(Records from a dataset)
┄┄┄┄┄┄

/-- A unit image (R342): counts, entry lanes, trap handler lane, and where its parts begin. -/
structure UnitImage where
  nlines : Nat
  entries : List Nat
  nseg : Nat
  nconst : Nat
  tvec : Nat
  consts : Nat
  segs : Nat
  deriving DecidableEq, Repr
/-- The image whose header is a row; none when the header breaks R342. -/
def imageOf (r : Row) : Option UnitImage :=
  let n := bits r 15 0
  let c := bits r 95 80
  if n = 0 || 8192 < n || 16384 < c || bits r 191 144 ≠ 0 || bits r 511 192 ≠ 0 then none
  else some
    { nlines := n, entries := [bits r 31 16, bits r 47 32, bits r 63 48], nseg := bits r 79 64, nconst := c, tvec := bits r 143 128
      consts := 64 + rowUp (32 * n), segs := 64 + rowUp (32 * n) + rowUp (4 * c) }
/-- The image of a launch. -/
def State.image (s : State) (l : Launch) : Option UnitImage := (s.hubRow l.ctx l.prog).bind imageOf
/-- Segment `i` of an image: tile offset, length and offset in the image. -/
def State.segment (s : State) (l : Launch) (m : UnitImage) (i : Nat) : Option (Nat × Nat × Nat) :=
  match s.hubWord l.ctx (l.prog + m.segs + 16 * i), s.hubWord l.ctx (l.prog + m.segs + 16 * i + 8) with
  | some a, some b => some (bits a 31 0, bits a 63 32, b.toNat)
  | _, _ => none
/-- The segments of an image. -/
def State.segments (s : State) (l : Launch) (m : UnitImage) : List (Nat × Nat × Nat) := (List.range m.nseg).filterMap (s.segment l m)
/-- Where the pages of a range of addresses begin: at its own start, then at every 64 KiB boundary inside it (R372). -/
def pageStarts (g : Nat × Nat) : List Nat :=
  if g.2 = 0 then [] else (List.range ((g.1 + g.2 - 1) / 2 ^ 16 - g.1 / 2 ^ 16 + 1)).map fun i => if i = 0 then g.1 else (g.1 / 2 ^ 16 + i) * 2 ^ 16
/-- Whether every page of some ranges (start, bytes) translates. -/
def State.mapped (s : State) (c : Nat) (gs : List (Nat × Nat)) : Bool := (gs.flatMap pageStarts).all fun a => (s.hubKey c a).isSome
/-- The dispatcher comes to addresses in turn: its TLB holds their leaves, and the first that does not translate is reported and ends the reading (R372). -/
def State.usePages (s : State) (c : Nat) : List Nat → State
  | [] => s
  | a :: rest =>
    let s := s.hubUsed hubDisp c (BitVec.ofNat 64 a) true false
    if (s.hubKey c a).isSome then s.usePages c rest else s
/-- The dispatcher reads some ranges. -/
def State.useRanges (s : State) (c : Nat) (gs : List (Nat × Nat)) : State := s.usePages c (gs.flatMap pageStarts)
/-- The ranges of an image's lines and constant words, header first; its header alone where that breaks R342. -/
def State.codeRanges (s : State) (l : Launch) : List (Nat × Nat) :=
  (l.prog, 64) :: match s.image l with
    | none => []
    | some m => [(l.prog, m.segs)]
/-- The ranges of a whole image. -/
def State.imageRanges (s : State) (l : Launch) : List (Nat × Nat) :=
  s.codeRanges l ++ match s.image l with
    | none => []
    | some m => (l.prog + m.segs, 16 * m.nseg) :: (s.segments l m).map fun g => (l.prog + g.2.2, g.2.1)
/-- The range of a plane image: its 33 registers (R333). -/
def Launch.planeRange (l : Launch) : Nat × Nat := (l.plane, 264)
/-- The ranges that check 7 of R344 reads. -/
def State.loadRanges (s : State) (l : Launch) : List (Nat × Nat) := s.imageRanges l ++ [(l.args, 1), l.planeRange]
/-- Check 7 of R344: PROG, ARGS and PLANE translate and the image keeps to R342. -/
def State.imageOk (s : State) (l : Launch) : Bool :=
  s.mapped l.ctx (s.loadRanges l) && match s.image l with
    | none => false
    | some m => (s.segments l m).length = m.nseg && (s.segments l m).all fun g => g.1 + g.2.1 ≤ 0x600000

┄┄┄┄┄┄

WHAT THE EXERCISE ASKS: Taking the entries above, restate exactly those lines that fall between the line with "def State.loadRanges (s" and the line with "none => false", keeping both of those lines too.

COMPLETED TASK:
def State.loadRanges (s : State) (l : Launch) : List (Nat × Nat) := s.imageRanges l ++ [(l.args, 1), l.planeRange]
/-- Check 7 of R344: PROG, ARGS and PLANE translate and the image keeps to R342. -/
def State.imageOk (s : State) (l : Launch) : Bool :=
  s.mapped l.ctx (s.loadRanges l) && match s.image l with
    | none => false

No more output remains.